-- ==== Sys2Proof/Machine/Uniform.lean ====
section
/-!
DEFINITION. The uniform arithmetic, floats, conversions and the moves between lanes and the skein (R157 to R165),
    and NOP (R58).
-/

namespace Sys2Proof.Machine

/-- NOP (R58). -/
def execNop (o : Ln) (s : State) : Host.Outcome State Fault Refusal :=
  s.run fun m d => uniIssue m d (hd o.w 4 []) fun da => .done da

/-- SADD (R114, R157). -/
def execSadd (o : Lr) (s : State) : Host.Outcome State Fault Refusal :=
  s.run fun m d => uniInt m d (hdAB true o 0) latUni (intBin (· + ·) o)

/-- SSUB (R114, R157). -/
def execSsub (o : Lr) (s : State) : Host.Outcome State Fault Refusal :=
  s.run fun m d => uniInt m d (hdAB true o 0) latUni (intBin (· - ·) o)

/-- SMUL (R114, R157). -/
def execSmul (o : Lr) (s : State) : Host.Outcome State Fault Refusal :=
  s.run fun m d => uniInt m d (hdAB true o 0) latUni (intBin (· * ·) o)

/-- SMIN (R114, R157). -/
def execSmin (o : Lr) (s : State) : Host.Outcome State Fault Refusal :=
  s.run fun m d => uniInt m d (hdAB true o 0) latUni (intBin min o)

/-- SMAX (R114, R157). -/
def execSmax (o : Lr) (s : State) : Host.Outcome State Fault Refusal :=
  s.run fun m d => uniInt m d (hdAB true o 0) latUni (intBin max o)

/-- SADDK (R157). -/
def execSaddk (o : Lk) (s : State) : Host.Outcome State Fault Refusal :=
  s.run fun m d => uniInt m d (hdK true o) latUni (intAddK o)

/-- SMAD (R157). -/
def execSmad (o : Lr) (s : State) : Host.Outcome State Fault Refusal :=
  s.run fun m d => uniInt m d (hdABC true o 0) latUni (intMad o)

/-- SAND (R116, R157). -/
def execSand (o : Lr) (s : State) : Host.Outcome State Fault Refusal :=
  s.run fun m d => uniInt m d (hdAB true o 0) latUni (bitBin (· &&& ·) o)

/-- SOR (R116, R157). -/
def execSor (o : Lr) (s : State) : Host.Outcome State Fault Refusal :=
  s.run fun m d => uniInt m d (hdAB true o 0) latUni (bitBin (· ||| ·) o)

/-- SXOR (R116, R157). -/
def execSxor (o : Lr) (s : State) : Host.Outcome State Fault Refusal :=
  s.run fun m d => uniInt m d (hdAB true o 0) latUni (bitBin (· ^^^ ·) o)

/-- SSHL (R117, R157). -/
def execSshl (o : Lr) (s : State) : Host.Outcome State Fault Refusal :=
  s.run fun m d => uniInt m d (hdAB1 true o 0) latUni (shiftR shlNat o)

/-- SSHR (R117, R157). -/
def execSshr (o : Lr) (s : State) : Host.Outcome State Fault Refusal :=
  s.run fun m d => uniInt m d (hdAB1 true o 0) latUni (shiftR shrNat o)

/-- SSAR (R117, R157). -/
def execSsar (o : Lr) (s : State) : Host.Outcome State Fault Refusal :=
  s.run fun m d => uniInt m d (hdAB1 true o 0) latUni (shiftR sarNat o)

/-- SSHLK (R117, R157). -/
def execSshlk (o : Lk) (s : State) : Host.Outcome State Fault Refusal :=
  s.run fun m d => uniInt m d (hdK true o) latUni (shiftK shlNat o)

/-- SSHRK (R117, R157). -/
def execSshrk (o : Lk) (s : State) : Host.Outcome State Fault Refusal :=
  s.run fun m d => uniInt m d (hdK true o) latUni (shiftK shrNat o)

/-- SPOPC (R118, R157). -/
def execSpopc (o : Lr) (s : State) : Host.Outcome State Fault Refusal :=
  s.run fun m d => uniInt m d (hdA true o 0) latUni (count1 popNat o)

/-- SCLZ (R118, R157). -/
def execSclz (o : Lr) (s : State) : Host.Outcome State Fault Refusal :=
  s.run fun m d => uniInt m d (hdA true o 0) latUni (count1 clzNat o)

/-- SLEA (R121, R157). -/
def execSlea (o : Lr) (s : State) : Host.Outcome State Fault Refusal :=
  s.run fun m d => uniInt m d (hdAB1 true o 0) latUni (leaRes o)

/-- SSETC (R158). -/
def execSsetc (o : Lp) (s : State) : Host.Outcome State Fault Refusal :=
  s.run fun m d => uniInt m d (hdCmp true o 0) latUni fun rd _ => condRes o.pd (intCmp o rd)

/-- SSEL (R159): the guard selects. -/
def execSsel (o : Lr) (s : State) : Host.Outcome State Fault Refusal :=
  s.run fun m d =>
    let x := lrXm o 0
    let n := tyRegs x.ty
    let h := hd o.w (lenOf o.xm) [.c x.p.toNat, .s o.a n, .s o.b n]
    uniInt m d h latUni fun rd wr =>
      resOf wr o.d x.ty (if guardCond d (curSkein d) x.p x.n then patOf rd o.a x.ty else patOf rd o.b x.ty)

/-- SMOVK (R113, R157). -/
def execSmovk (o : Lk) (s : State) : Host.Outcome State Fault Refusal :=
  s.run fun m d => uniInt m d (hd o.w (lenOf o.xl) []) latUni fun _ wr => res1 wr o.d (immOf o true).toNat

/-- CLOP (R161). -/
def execClop (o : Plop) (s : State) : Host.Outcome State Fault Refusal :=
  s.run fun m d =>
    let k := curSkein d
    let h := hdXm o.w (lenOf o.xm) (plopXm o) [.c o.pa.toNat, .c o.pb.toNat, .c o.pc.toNat]
    uniInt m d h latUni fun _ _ =>
      condRes o.pd (lutOf o.lut (readC d k o.pa.toNat) (readC d k o.pb.toNat) (readC d k o.pc.toNat))

/-- SFADD (R162). -/
def execSfadd (o : Lr) (s : State) : Host.Outcome State Fault Refusal :=
  s.run fun m d =>
    uniAlu m d (hdAB true o 4) (fltLat (lrXm o 4).ty latUni) (fltBin faddVal (curSkein d) o)

/-- SFMUL (R162). -/
def execSfmul (o : Lr) (s : State) : Host.Outcome State Fault Refusal :=
  s.run fun m d =>
    uniAlu m d (hdAB true o 4) (fltLat (lrXm o 4).ty latUni) (fltBin fmulVal (curSkein d) o)

/-- SFFMA (R162). -/
def execSffma (o : Lr) (s : State) : Host.Outcome State Fault Refusal :=
  s.run fun m d => uniAlu m d (hdABC true o 4) (fltLat (lrXm o 4).ty latUni) (fltMad (curSkein d) o)

/-- SFSETC (R158). -/
def execSfsetc (o : Lp) (s : State) : Host.Outcome State Fault Refusal :=
  s.run fun m d =>
    uniAlu m d (hdCmp true o 4) (fltLat (lpXm o 4).ty latUni) fun rd _ =>
      let r := fltCmp (curSkein d) o rd
      (condRes o.pd r.1, if o.f then 0 else r.2)

/-- SCVT (R163). -/
def execScvt (o : Lr) (s : State) : Host.Outcome State Fault Refusal :=
  s.run fun m d =>
    let x := lrXm o 0
    uniAlu m d (hdA true o 0) (if x.ty == 5 || x.opx == 5 then latF64 else latUni) (cvtRes (curSkein d) o)

/-- MOVVS (R164): one lane's register, or zero when the lane is outside the bundle. -/
def execMovvs (o : Lk) (s : State) : Host.Outcome State Fault Refusal :=
  s.run fun m d =>
    let imm := immOf o false
    let n := if imm.getLsbD 6 then 2 else 1
    let lane := if imm.getLsbD 7 then (lanesOf d.cur.lanes).headD 0 else bitsOf imm 0 5
    let there := d.cur.lanes.getLsbD lane
    let pend := if there then hazV (curSkein d) (maskOf (· == lane)) o.a.toNat n else 0
    let x := if there then joinRegs (laneReader d lane) o.a.toNat n else 0
    let h := hd o.w (lenOf o.xl) []
    if isDet m (curCtx d) && pend != 0 then faulted m d h (faultAt .hazard 0 d.cur.lanes)
    else uniInt m d h latUni fun _ wr => splitRegs wr o.d.toNat x n

/-- PTOC (R165): a predicate reduced over every lane of the bundle. -/
def execPtoc (o : Lp) (s : State) : Host.Outcome State Fault Refusal :=
  s.run fun m d =>
    let k := curSkein d
    let p := bitsOf o.a 0 3
    let xs := (lanesOf d.cur.lanes).map fun l => readP d k l p != o.a.getLsbD 3
    let r := match o.cc.toNat with
      | 0 => xs.any id
      | 1 => xs.all id
      | _ => xs.all id || !xs.any id
    let h := hdXm o.w (lenOf o.xm) (lpXm o 0) [.pb p]
    uniInt m d h latUni fun _ _ => condRes o.pd r

end Sys2Proof.Machine
end

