/-- R424, R426, R429: LDPX and LDCF complete when the surface, the pixels and the blocks pass their checks and no registered write of a
tile waits for a half: each executing lane's values go in flight, and the blocks they reconstructed are kept. Without an executing lane
they only move on; a failed check faults. -/
def Obligations.SurfaceLoads : Prop :=
  ∀ (o : Lm) (s : State), Issuing s →
    let m := s.mgmt
    let d := s.dev
    let ex := lanesUnder s o.xw.p o.xw.n
    let ls := lanesOf ex
    let on := moved s o.w 8 false
    let load (i : Instr) (ncomp : Nat) (predicts : Bool) (comps : List Nat) (undef : List PWrite)
        (value : Surf → Nat → SurfM (List PWrite × List (Nat × Nat × Nat × List Nat))) : Prop :=
      (ls = [] → Goes i s on) ∧
      (∀ (sf : Surf) (vs : List (Nat × (List PWrite × List (Nat × Nat × Nat × List Nat)))), ls ≠ [] →
        loadSurf m d o ncomp predicts comps ls = .ok sf → pixHalf m d o sf ls = none → perLane ls (value sf) = .ok vs →
        let kept := keepBlocks m (noteTiles m on (curCtx d) sf predicts (pixList d o ls)) (curCtx d) sf (vs.flatMap fun v => v.2.2)
        Goes i s (addPend kept d.cur.skein (surfLat d) (vs.flatMap fun v => v.2.1))) ∧
      ∀ (b : Bad) (who : Mask) (each : List Bad), ls ≠ [] → loadSurf m d o ncomp predicts comps ls = .error (.badAt b who each) →
        Goes i s (trapped s o.w 8 false (surfFault ex false undef b who each))
    LaneClear s o.xw.p o.xw.n [.s o.sb 2, .v o.a 1] →
    load (.ldpx o) (pixC0 o + pixNc o) true (pixComps o) (ls.flatMap fun l => splitRegs (wrV l) o.d.toNat 0 (pixNc o))
      (ldpxValue m d o) ∧
    load (.ldcf o) (coefComp o + 1) false [coefComp o] (ls.flatMap fun l => res1 (wrV l) o.d 0) (ldcfValue m d o)

/-- R382, R388, R425, R427, R428, R430, R436, R437: STPX, STCF, STMV and SURFCLR, when their checks pass and nothing has to be waited
for, make out one operation for each tile and park until those have been registered; without a lane, or a tile, they only move on. A
SEAL takes its place at once and parks until it has been applied; behind another SEAL of its surface it raises PERM; with EGR it wants
a stream of the own context with room.
R382, R388, R402, R425, R435: the operations of a waiting skein are registered, and it goes on once all are; one that comes after a
SEAL of its surface raises PERM and none of its operations is made. A registered operation waits for those registered before it on its
tile, is applied and leaves; a SEAL waits for the operations that stand before it and then sets SEALED and releases. The model's choices
in it: that a SEAL behind a pending SEAL meets a sealed surface, and that an operation is applied from its registration on
(notes/assumptions/28). -/
def Obligations.SurfaceWrites : Prop :=
  (∀ (s : State), Issuing s →
     let m := s.mgmt
     let d := s.dev
     let u := d.cur.skein
     let free (ctx : Nat) (sf : Surf) (ops : List SurfOp) : Prop := ∀ w, tryOps m d ctx sf ops ≠ .error (.need w)
     let sent (w : Bool) (len : Nat) (ends : Mask) (ops : List SurfOp) : Dev :=
       parkedIn s w len ends (post (addOps d ops) (.surfaceWriteRegistered u)) .surf
     (∀ (o : Lm) (sf : Surf),
       let ex := lanesUnder s o.xw.p o.xw.n
       (LaneClear s o.xw.p o.xw.n [.s o.sb 2, .v o.a 1, .v o.d (pixNc o + if pixOrd o then 1 else 0)] →
         (ex = 0 → Goes (.stpx o) s (moved s o.w 8 false)) ∧
         (ex ≠ 0 → stpxChecks m d o ex = .ok sf → free (curCtx d) sf (stpxOps m d o ex sf) →
           Goes (.stpx o) s (sent o.w 8 ex (stpxOps m d o ex sf)))) ∧
       (LaneClear s o.xw.p o.xw.n [.s o.sb 2, .v o.a 1, .v o.d 1] →
         (ex = 0 → Goes (.stcf o) s (moved s o.w 8 false)) ∧
         (ex ≠ 0 → stcfChecks m d o ex = .ok sf → free (curCtx d) sf (stcfOps m d o ex sf) →
           Goes (.stcf o) s (sent o.w 8 ex (stcfOps m d o ex sf))))) ∧
     (∀ (o : Ue) (sf : Surf), UniClear s 7 false [.s o.sp 4] →
       let clr := (clrTiles d o sf).map fun t => surfOp m d (surfPtr d o) d.cur.lanes t [.clear]
       (stmvChecks m d o = .ok sf → free (curCtx d) sf (stmvOps m d o sf) → Goes (.stmv o) s (sent o.w 4 (endsIf true) (stmvOps m d o sf))) ∧
       (clrChecks m d o = .ok sf →
         (clrTiles d o sf = [] → Goes (.surfclr o) s (moved s o.w 4 true)) ∧
         (clrTiles d o sf ≠ [] → free (curCtx d) sf clr → Goes (.surfclr o) s (sent o.w 4 (endsIf true) clr)))) ∧
     ∀ (o : Ue) (sf : Surf), UniClear s 7 false [.s o.sp 2] →
       let p := readS64 d (curSkein d) o.sp.toNat
       let egr := o.sub.getLsbD 0 && !d.sealOnly.contains u
       let key := 16 * (curGroup d).die + o.tag.toNat % 16
       let mine := ((tget? d.streams key).map fun x => x.ctx == curCtx d).getD false
       let full := ((tget? d.streams key).map fun x => decide (4 ≤ x.queue.length)).getD false
       openSurf m d (curCtx d) p true (fun _ => .ok ()) = .ok sf →
       let sealing := sealPending d (descNo m d (curCtx d) p)
       (sealing = true ∨ (egr = true ∧ mine = false) → Goes (.seal o) s (trapped s o.w 4 true (faultAt .perm p d.cur.lanes))) ∧
       (sealing = false → egr = true → mine = true → full = true →
         Goes (.seal o) s (parked s o.w 4 true d (.egress (curGroup d).die (o.tag.toNat % 16)))) ∧
       (sealing = false → (egr = false ∨ (mine = true ∧ full = false)) → surfCheck m d (curCtx d) p 4 4 stTile true = .ok () →
         Goes (.seal o) s (parked s o.w 4 true
           (post { d with
             nextId := d.nextId + 1
             surfOps := d.surfOps ++ [{ surfOp m d p d.cur.lanes 0 [.seal] with
               id := d.nextId
               reg := true }]
             sealOnly := d.sealOnly.filter fun v => v != u } (.surfaceOpApply d.nextId))
           (.seal d.nextId (if egr then some key else none))))) ∧
  (∀ (s : State),
     let m := s.mgmt
     let d := s.dev
     (∀ (u : Nat) (q : SurfOp) (r : List SurfOp), (skeinOf d u).park = some .surf →
       (d.surfOps.filter fun x => x.skein == u && !x.reg) = q :: r →
       let d1 := (q :: r).foldl registerOp d
       let left := d1.surfOps.filter fun x => x.skein == u && !x.reg
       (isSealed m d q = .ok false →
         (left = [] → Goes (.surfaceWriteRegistered u) s (unpark d1 u)) ∧ (left ≠ [] → Goes (.surfaceWriteRegistered u) s d1)) ∧
       (isSealed m d q = .ok true →
         let k := skeinOf d u
         Goes (.surfaceWriteRegistered u) s
           (takeFault m { d with surfOps := d.surfOps.filter fun x => x.reg || x.skein != u } u
             (threadOf k ((lanesOf k.parkLanes).headD 0)).pc k.parkNext k.parkLanes (faultAt .perm q.desc q.lanes)))) ∧
     (∀ u : Nat, (skeinOf d u).park ≠ some .surf → Goes (.surfaceWriteRegistered u) s d) ∧
     ∀ (id : Nat) (q : SurfOp), (d.surfOps.find? fun x => x.id == id && x.reg) = some q →
       (opWaits d q = true → Goes (.surfaceOpApply id) s d) ∧
       (∀ (sf : Surf) (d1 : Dev), q.acts.contains .seal = false → q.marks = [] → opWaits d q = false →
         readSurfAgain m d q.ctx q.desc = .ok sf →
         (q.acts.foldlM (fun d a => applyAct m d (spindleNo (groupOf d q.gid)) q.ctx sf q.tile a) d : SurfM Dev) = .ok d1 →
         ∃ t : Dev, Goes (.surfaceOpApply id) s t ∧ t.mem = d1.mem ∧ (∀ x ∈ t.surfOps, x.id ≠ id)) ∧
       ∀ d1 : Dev, q.acts.contains .seal = true → opWaits d q = false → (skeinOf d q.skein).park = some (.seal id none) →
         sealNow m d q none = .ok d1 →
         Goes (.surfaceOpApply id) s
           (unpark (namedBy d (groupOf d q.gid) { d1 with surfOps := d1.surfOps.filter fun x => x.id != id }) q.skein))

/-- R416 to R422, R431: SMP reads the image's descriptor and the program it names, then every texel of every lane, and puts four results
for each executing lane in flight, computed by the program's rule from the texels in tap order; a malformed descriptor or program raises
BOUNDS with its pointer.
R408 to R415, R432, R433: outside a tile group DSCL and DSCF raise PERM; inside one each executing lane in turn looks its key up. A
VALID entry of the key is a HIT with its value, a RESERVED one of any thread gives status 2, and a key with neither takes a way, status
1, unless every way of its set is reserved, status 2. DSCF makes the entry that its group reserved VALID with the lane's value. -/
def Obligations.Sampling : Prop :=
  (∀ (o : Lm) (s : State), Issuing s →
     let m := s.mgmt
     let d := s.dev
     let ex := lanesUnder s o.xw.p o.xw.n
     let ls := lanesOf ex
     let p := readS64 d (curSkein d) o.sb.toNat
     let on := moved s o.w 8 false
     LaneClear s o.xw.p o.xw.n [.s o.sb 2, .v o.a 2] →
     (ls = [] → Goes (.smp o) s on) ∧
     ∀ (a : LAcc) (l : Leaf) (pa x lat : Nat) (d1 : Dev), ls ≠ [] → bundleChecks m (forLanes d ex) p 32 0 = .go [(a, l, pa)] →
       ownedLine d [(a, l, pa)] = none → loadVia m on (curCtx d) (curSpindle d) p l pa 32 0 0 = .ok (x, d1, lat) →
       let desc := BitVec.ofNat 256 (bundleOver m (forLanes d ex) pa 32 x)
       let d1' := useCurr d1 (usedBy 0 l pa)
       (parseImage desc = none → Goes (.smp o) s (trapped s o.w 8 false (faultAt .bounds p ex))) ∧
       ∀ (g : Image) (y : Nat) (d2 : Dev), parseImage desc = some g → progLines m d1' (curCtx d) (curGroup d).launch (smpProg o g) = .ok (y, d2) →
         (parseProg (BitVec.ofNat 4096 y) = none → Goes (.smp o) s (trapped s o.w 8 false (faultAt .bounds (smpProg o g) ex))) ∧
         ∀ pr : Prog, parseProg (BitVec.ofNat 4096 y) = some pr →
           (isDet m (curCtx d) = true → pr.cmp = true → hazV (curSkein d) ex (o.a.toNat + 2) 1 = 0) →
           let result (d3 : Dev) (ts : List (List Nat)) : Prop :=
             Goes (.smp o) s (addPend d3 d.cur.skein (max (max lat 20) (surfLat d)) (smpWrites d o pr ls ts))
           (∀ (acc : List (LAcc × Leaf × Nat)) (vals : List (Nat × Nat)) (d3 : Dev) (t : Nat), g.pred = false →
             loadChecks m d (texelBytes g.fmt) (texelBytes g.fmt) 0 (texelAccs g (smpItems d o pr g ls)) = .go acc →
             ownedLine d acc = none → loadLanes m d2 (curCtx d) (curSpindle d) (texelBytes g.fmt) 0 acc = .ok (vals, d3, t) →
             result d3 (vals.map fun v => texelVals g.fmt v.2)) ∧
           ∀ (sf : Surf) (c : List (Nat × Unit)) (vs : List (Nat × List (List Nat × List (Nat × Nat × Nat × List Nat)))), g.pred = true →
             openSurf m d (curCtx d) g.base false (fun _ => .ok ()) = .ok sf →
             let items := smpItems d o pr { g with
               w := sf.w
               h := sf.h } ls
             perLane ls (predCheck m d sf items) = .ok c →
             (items.findSome? fun i => tileHalf d (descNo m d (curCtx d) g.base) (tileOfPix sf i.2.1 i.2.2)) = none →
             perLane ls (predValues m d sf items) = .ok vs →
             result (keepBlocks m (noteTiles m d2 (curCtx d) sf true items) (curCtx d) sf (vs.flatMap fun v => v.2.flatMap fun x => x.2))
               (vs.flatMap fun v => v.2.map fun x => x.1)) ∧
  (∀ (o : Lm) (s : State), Issuing s →
     let d := s.dev
     let u := d.cur.skein
     let g := curGroup d
     let sp := spindleNo g
     let ex := lanesUnder s o.xw.p o.xw.n
     let on := moved s o.w 8 false
     let resv (st : DscSt) : Bool := match st with | .reserved .. => true | _ => false
     (passOf d g = none →
       (LaneClear s o.xw.p o.xw.n [.v o.a 4] → ex ≠ 0 → Goes (.dscl o) s (trapped s o.w 8 false (faultAt .perm 0 ex))) ∧
       (LaneClear s o.xw.p o.xw.n [.v o.a 4, .v o.d 4] → ex ≠ 0 → Goes (.dscf o) s (trapped s o.w 8 false (faultAt .perm 0 ex)))) ∧
     ∀ pass : Nat, passOf d g = some pass →
       (LaneClear s o.xw.p o.xw.n [.v o.a 4] →
         let r := (lanesOf ex).foldl (dsclStep d o g pass) ([], on)
         Goes (.dscl o) s (addPend r.2 u (surfLat d) r.1)) ∧
       (LaneClear s o.xw.p o.xw.n [.v o.a 4, .v o.d 4] →
         Goes (.dscf o) s ((lanesOf ex).foldl (dscfStep d o g pass) on)) ∧
       ∀ (d1 : Dev) (lane : Nat) (key : DWord),
         let r := dscLookup d1 g pass lane key
         (∀ e, dscFind d1 sp g.ctx pass key (· == .valid) = some e → r.1 = 0 ∧ r.2.1 = e.val) ∧
         (dscFind d1 sp g.ctx pass key (· == .valid) = none → dscFind d1 sp g.ctx pass key resv ≠ none → r.1 = 2 ∧ r.2.2 = d1) ∧
         (dscFind d1 sp g.ctx pass key (· == .valid) = none → dscFind d1 sp g.ctx pass key resv = none →
           (dscWay d1 sp (dscSet key) lane = none → r.1 = 2 ∧ r.2.2 = d1) ∧
           ∀ w, dscWay d1 sp (dscSet key) lane = some w → r.1 = 1 ∧
             ∃ e ∈ r.2.2.dsc, e.spindle = sp ∧ e.set = dscSet key ∧ e.way = w ∧ e.key = key ∧ e.pass = pass ∧
               e.st = .reserved g.gid (threadOf (skeinOf d1 d1.cur.skein) lane).num0))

▸ **ABOUT THIS EXERCISE**
Starting with the line above that holds "openSurf m d (curCtx d) p" and stopping with the line that holds "(.seal d.nextId (if", reproduce each line exactly, omitting all other lines.

▸ **RESPONSE TO THIS EXERCISE**
       openSurf m d (curCtx d) p true (fun _ => .ok ()) = .ok sf →
       let sealing := sealPending d (descNo m d (curCtx d) p)
       (sealing = true ∨ (egr = true ∧ mine = false) → Goes (.seal o) s (trapped s o.w 4 true (faultAt .perm p d.cur.lanes))) ∧
       (sealing = false → egr = true → mine = true → full = true →
         Goes (.seal o) s (parked s o.w 4 true d (.egress (curGroup d).die (o.tag.toNat % 16)))) ∧
       (sealing = false → (egr = false ∨ (mine = true ∧ full = false)) → surfCheck m d (curCtx d) p 4 4 stTile true = .ok () →
         Goes (.seal o) s (parked s o.w 4 true
           (post { d with
             nextId := d.nextId + 1
             surfOps := d.surfOps ++ [{ surfOp m d p d.cur.lanes 0 [.seal] with
               id := d.nextId
               reg := true }]
             sealOnly := d.sealOnly.filter fun v => v != u } (.surfaceOpApply d.nextId))
           (.seal d.nextId (if egr then some key else none))))) ∧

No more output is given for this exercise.